Paper short abstract:
Over the last 18 months, the Covid and Care Research Group has collected ethnographic insights aimed at rendering visible this impact of the pandemic on inequality in the UK. In this paper, we explore how filmmaking can enable marginalised communities to convey their own narratives of resilience.
Paper long abstract:
During the Covid-19 pandemic disproportionate transmission and mortality, discriminatory government policies and stigmatising media narratives have worked to exacerbate existing forms of inequality and generate new forms of marginality across the UK. Over the last 18 months, the Covid and Care Research Group has collected ethnographic insights aimed at rendering visible this unseen impact, particularly on communities who have had to ‘turn-inwards’ to survive. These research efforts have been targeted at shaping policy at national and local level, but have drawn deeply on participatory, creative and citizen science methodologies at every stage of the process. We present insights and a short film from one such project, a participatory film-making process led by citizen anthropologist Suad Duale, a Somali psychologist, single mother and community activist from Birmingham. Together Duale and the LSE team sought to render visible the resilience and suffering of the Somali community. In this paper we reflect on core ethical concerns that arose in the process of filmmaking – how can participatory filmmaking be a rapid means through which people are able to convey their own narratives of resilience? What kinds of relational work are necessary to democratise the film-making process? In what ways do institutions have a role in legitimating these stories, and to what effect? Finally, how does the draw upon theories of visual representation and marginality to help embody the participants’ experiences?
Paper short abstract:
In this paper we reflect on the images produced by some of India’s most marginal indigenous communities during the pandemic, and their reframing of ethical debates around representations of suffering.
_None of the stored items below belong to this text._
/-- The kinds of outstanding operation. -/
inductive OpKind where
  /-- Registers written by quarter when data comes; `qs`: quarters still to land. -/
  | load (lanes : List LaneLoad) (regs : List Nat) (qs : List Nat)
  /-- AMO (`code` 0–9) or CAS (`code` 10), destination `d` when it returns a value (R220). -/
  | atomic (code d : Nat) (ret wide : Bool) (items : List AtomItem) (qs : List Nat)
  /-- TLD: tile, the runs of bytes it waits for, element bytes under .tr (else 0), row bytes, and the scale slots by
  their place in the tile's scale area (R229). -/
  | tile (t : Nat) (parts : List TilePart) (eb rb : Nat) (scales : List (Nat × Slot))
  /-- An asynchronous MMA whose terms have entered (R236). -/
  | mma (acc : Nat)
  /-- An engine operation. -/
  | engine (e : EngineOp)
  deriving DecidableEq, Repr

/-- An outstanding operation of a group: its name, class (0 LD, 1 CP, 2 GS, 3 MX, 4 CL, 5 BK, 6 uncounted), whether
it has completed and waits only for older operations of its class (R39), a failure it has met (R249), and the port
that it streams into (R29). -/
structure Op where
  id   : Nat
  cls  : Nat
  kind : OpKind
  done : Bool := false
  fail : Option Mark := none
  port : Option Nat := none
  deriving DecidableEq, Repr

/-- A queue port: buffered elements, oldest first, and for kind 4 its local endpoint, destination node and
endpoint, and elements written and not yet taken by the fabric (R27–R30). -/
structure Port where
  elems : List Word := []
  local? : Option Nat := none
  node  : Nat := 0
  dest  : Nat := 0
  out   : List (List Word) := []
  /-- Elements of the oldest message that the fabric has taken already. -/
  sent  : List Word := []
  deriving DecidableEq, Repr

/-- A tile register (R31, R228, R232): data bytes (those not listed are zero, or free: `free` names the step that left them
undefined and the tile it left them in, so that a copy has the same bytes), full bit, resolved type, scale slots, and
lost-data mark. -/
structure Tile where
  bytes : Map Byte := []
  free  : Option (Nat × Nat) := none
  full  : Bool := true
  rt    : Nat := 0
  slots : Map (BitVec 24) := []
  mark  : Option Mark := none
  deriving DecidableEq, Repr

/-- A CLASP side in the bridge (R243): its partner core, tag, half, tiles D and A, executing lanes, the lanes that its guards
exclude, and its place in arrival order. -/
structure ClaspSide where
  partner : Nat
  tag     : Nat
  hi      : Bool
  d       : Nat
  a       : Nat
  lanes   : List Nat
  passed  : List Nat := []
  order   : Nat
  /-- Core cycles since its issue. -/
  cycles  : Nat := 0
  deriving DecidableEq, Repr

/-- A record of a keyed queue (R267). -/
structure KqRec where
  key    : Word
  pay    : BitVec 64
  bucket : Nat
  ovf    : Bool := false
  sealed : Bool := false
  order  : Nat := 0
  since  : Nat := 0
  /-- MIGR has been called for the record (R321). -/
  migr   : Bool := false
  deriving DecidableEq, Repr

/-- A push or a take that waits at a queue home (R269, R270): its lane, the queue, and what it pushes. -/
structure KqReq where
  lane : Nat
  q    : Nat
  rec? : Option KqRec := none
  deriving DecidableEq, Repr

/-- A KQPUSH, KQTAKE or KQSTEAL under way (R273): requests not yet performed, in lane order; the lanes served, with
what a take received; and the lanes that raise, with their causes. -/
structure KqWait where
  todo : List KqReq
  /-- First destination register of a take. -/
  d    : Nat := 0
  got  : List (Nat × Option KqRec) := []
  bad  : List (Nat × Cause) := []
  deriving DecidableEq, Repr

/-- The waiting state of a group inside an instruction (R155, R273, R316): the store sequence that a release waits
for, the BAR phase and the GBAR phase it has arrived in, and a keyed-queue instruction's requests. -/
structure Wait where
  relAt  : Option Nat := none
  /-- A TLBINV has removed its entries and waits for the operations issued before this number (R168). -/
  tlbAt  : Option Nat := none
  barAt  : Option Nat := none
  gbarAt : Option Nat := none
  /-- Phase of the group's last GBAR arrival that no completed .wait has answered. -/
  gbarOwed : Option Nat := none
  /-- The KQPUSH, KQTAKE or KQSTEAL that the group waits in. -/
  kq : Option KqWait := none
  /-- A CLASP side waits in the bridge, or its exchange has completed. -/
  clasp  : Option ClaspSide := none
  claspDone : Bool := false
  /-- The device time in ns that TWAIT waits for (R159). -/
  twait  : Option Nat := none
  deriving DecidableEq, Repr

/-- Group-scope control registers (R37). -/
structure Ctl where
  part   : Word := 5
  prio   : Word := 0
  qmap   : Word := 0
  tvec   : Word := 0
  troute : Word := 0
  cltmo  : Word := 65536
  msgloc : Word := 0
  msgdst : Word := 0
  timehi : Word := 0
  tc     : Map Word := []
  deriving DecidableEq, Repr

/-- The all-ones PC of an exited lane (R17). -/
def exitedPC : BitVec 64 := BitVec.allOnes 64

/-- A group (R16): per-lane registers (key 32 × register + lane), empty bits (key 4 × register + quarter), marks,
PCs (key lane; a lane not listed has exited), trap registers, tiles, ports, outstanding operations in issue
order, recorded failures with their class (R215, R249), and its scheduling state. Log entry 6. -/
structure Group where
  regs    : Map Word := []
  empties : Map Bool := []
  marks   : Map (Option Mark) := []
  pc      : Map (BitVec 64) := []
  park    : BitVec 32 := 0
  h       : Bool := false
  hmask   : BitVec 32 := 0
  tcause  : Map (BitVec 8) := []
  tepc    : Map Word := []
  taddr   : Map (BitVec 57) := []
  ctl     : Ctl := {}
  ports   : Map Port := []
  tiles   : Map Tile := []
  ops     : List Op := []
  fails   : List (Nat × Mark) := []
  wait    : Wait := {}
  /-- First physical accumulator of the grant (R34). -/
  acc     : Nat := 0
  slot    : Nat := 0
  pb      : Nat := 0
  /-- Launch order and passes, for the issue choice (R21); after YIELD the groups that
  must issue first (R20). -/
  age     : Nat := 0
  passes  : Nat := 0
  yielded : Bool := false
  owes    : List Nat := []
  /-- Latest window of the group's remote stores; the hold on later ones; how many REL sys have set one; WINDOW_OVERRUN owed
  (R149, R150). -/
  nlast   : Option Nat := none
  hold    : Option Nat := none
  relGen  : Nat := 0
  overrun : Bool := false
  /-- The group has stopped at a boundary for a halt request (R314). -/
  halted  : Bool := false
  /-- Pairs of registers that share a row, and the core cycles that the group has stalled for a row (R23). -/
  packed  : List (Nat × Nat) := []
  rowWait : Option Nat := none
  /-- Registers and tiles that the context frame holds in place of their rows and tile units: the frame's spilt masks (R315,
  R316). -/
  spiltRows  : List Nat := []
  spiltTiles : List Nat := []
  deriving DecidableEq, Repr

/-- A group that holds nothing: every lane exited. -/
def Group.idle : Group := {}

/-- What a team is doing (R314–R317); `placing`: placed, and held until its whole gang is (R16). -/
inductive TState where
  | running | halted | saved | parked | placing
  deriving DecidableEq, Repr

/-- An element of an accumulator (R33, R122): value, carry-out count and INVALID mark. -/
structure AccEl where
  val : BitVec 128 := 0
  cnt : BitVec 16 := 0
  inv : Bool := false
  deriving DecidableEq, Repr
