-- ==== Sys2Proof/Machine/Mem.lean ====
section
/-!
DEFINITION. Memory: physical memory with its scrub table (R286, R295, R296), homes and L1 words (R130–R132,
R141, R290–R293), page tables, translation and CheckAccess (R43–R50, R294).
-/

namespace Sys2Proof.Machine

/-! ### Physical memory -/

/-- Scratchpad byte `off` of a core lies at this address of the model's one physical space (R46, R295). -/
def scratchBase : Nat := 2 ^ 52
def scratchPA (core off : Nat) : Nat := scratchBase + core * 2 ^ 22 + off

/-- The region of a physical address (R286). -/
def regionOf (pa : Nat) : Nat := bits pa 51 48

/-- The address lies in a device window (R303). -/
def isWindow (pa : Nat) : Bool := pa < scratchBase && regionOf pa == 2

/-- The address lies in HBM (R286). -/
def isHbm (pa : Nat) : Bool := pa < 2 ^ 39

/-- What a byte that nothing has written reads as (log entry 4). -/
def memDefault : Byte := 0#8

/-- The sector of a byte (R296). -/
def sectorOf (pa : Nat) : Nat := pa / 64 * 64

/-- A sector waits for scrubbing (R296). -/
def State.pending (s : State) (pa : Nat) : Bool := mget false s.scrubs (sectorOf pa)

/-- The byte at a physical address of HBM, pocket or scratchpad: zero while its sector is pending (R296). -/
def State.byte (s : State) (pa : Nat) : Byte := if s.pending pa then 0#8 else mget memDefault s.mem pa

/-- Memory with one byte written, in canonical form. -/
def memPut (m : List Host.Cell) (pa : Nat) (b : Byte) : List Host.Cell := mput memDefault m pa b

/-- Memory with consecutive bytes written. -/
def memPuts (m : List Host.Cell) : Nat → List Byte → List Host.Cell
  | _, [] => m
  | pa, b :: bs => memPuts (memPut m pa b) (pa + 1) bs

/-- The form of memory: addresses strictly rising, no entry that an unlisted address reads as. -/
def Memory.wf (m : List Host.Cell) : Bool := mcanon memDefault m

/-- A write to a pending sector first zero-fills it (R296). -/
def State.settle (s : State) (pa : Nat) : State :=
  if s.pending pa then
    { s with
      mem := memPuts s.mem (sectorOf pa) (List.replicate 64 0#8),
      scrubs := mdel (sectorOf pa) s.scrubs }
  else s

/-- Write a byte at a physical address of HBM, pocket or scratchpad. -/
def State.putByte (s : State) (pa : Nat) (b : Byte) : State :=
  let s := s.settle pa
  { s with mem := memPut s.mem pa b }

/-- Write consecutive bytes. -/
def State.putBytes (s : State) : Nat → List Byte → State
  | _, [] => s
  | pa, b :: bs => (s.putByte pa b).putBytes (pa + 1) bs

/-- Consecutive bytes. -/
def State.bytes (s : State) (pa n : Nat) : List Byte := (List.range n).map fun i => s.byte (pa + i)

/-- A little-endian number of `n` bytes. -/
def State.num (s : State) (pa n : Nat) : Nat := leNat (s.bytes pa n)

/-- The 32-bit word with the bytes of `mask` taken from `new` (R131). -/
def mergeBytes (mask : BitVec 4) (new old : Word) : Word :=
  let pick := fun i => if mask.getLsbD i then new.extractLsb' (8 * i) 8 else old.extractLsb' (8 * i) 8
  pick 3 ++ pick 2 ++ pick 1 ++ pick 0

/-! ### Device windows (R303, R305, R304) -/

/-- A word of a queue's notify line (R299). -/
def VQueue.notifyWord (q : VQueue) (off : Nat) : Word :=
  if off = 0x00 then q.tail else if off = 0x04 then q.ridx else if off = 0x08 then q.resv
  else if off = 0x0C then BitVec.ofNat 32 q.stopped else if off = 0x10 then q.ehead
  else if off = 0x14 then q.etail else 0#32

/-- The queue resident in a hardware slot (R303). -/
def State.slotQueue (s : State) (die slot : Nat) : Option (Nat × VQueue) :=
  s.queues.find? fun p => p.2.resident == some (die, slot)

/-- Word `i` of a 16-byte entry. -/
def entryWord (w : BitVec 128) (i : Nat) : Word := w.extractLsb' (32 * i) 32

/-- A word of a device window (R303): slot pages, partition tables and tile-task bindings; page 49 and the rest of a
slot page have no layout in the manual (log entry 13). -/
def State.windowWord (s : State) (pa : Nat) : Word :=
  let die := bits pa 23 22; let page := bits pa 21 16; let off := bits pa 15 0 / 4 * 4
  if page < 48 then
    if off < 64 then
      match s.slotQueue die page with
      | some (_, q) => q.notifyWord off
      | none => 0#32
    else Config.freeWindowWord s.tick pa
  else if page = 48 then
    if off < 64 * 128 then entryWord (mget 0 s.partitions ((64 * die + off / 128) * 8 + off % 128 / 16)) (off % 16 / 4)
    else 0#32
  else if page = 50 then
    if off < 16 * 512 then
      entryWord (mget {} s.kqs ((8 * die + off / 1024) * 64 + off % 1024 / 16)).binding (off % 16 / 4)
    else 0#32
  else Config.freeWindowWord s.tick pa

/-- The word at a memory controller or scratchpad. -/
def State.ctlWord (s : State) (a : Nat) : Word :=
  if isWindow a then s.windowWord a else BitVec.ofNat 32 (s.num a 4)

/-- A stored word holds an error that cannot be corrected (R297). -/
def State.isBad (s : State) (a : Nat) : Bool := mget false s.caches.bad a
def State.setBad (s : State) (a : Nat) (b : Bool) : State :=
  { s with caches := { s.caches with bad := mput false s.caches.bad a b } }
We examine their circulation, materiality and effectiveness in claiming memory against erasure.
Paper long abstract:
During the devastating Covid-19 pandemic, mainstream media has been busy erasing memory and its very possibility - by tweaking numbers, censoring the most direct and brutal images of suffering, and aligning with governments’ calls to ‘move on’ and ‘get back to normal’. This process of erasure is, although for different reasons, in line with institutionalised ethical frameworks for representing suffering, for instance in academia. Within the famous ‘child and vulture’ debate, photography emerges as an act of violence - a violence that is generally perpetrated by the observer separated from, and hierarchically superior to, the sufferer. In the context of the ‘democratisation’ of the ability to produce and circulate images by communities, however, the ethics of visuality have shifted. In this paper we offer a reflection on the images produced by some of India’s most marginal indigenous communities during the pandemic, with a focus on their reframing of ethical debates around representations of suffering. In the images we discuss, and in contrast to the images that officially circulate, death is not hidden but brutally exposed, and so is the ever thin threshold between life and death, human and non human. We see humans that are in reality dead (the poor are more dead than human), we see animals that are more like humans (they have morality that humans have lost), we see humans that are more like animals. We reflect on the circulation of these images, the medium of their circulation, and on their effectiveness in claiming memory against erasure.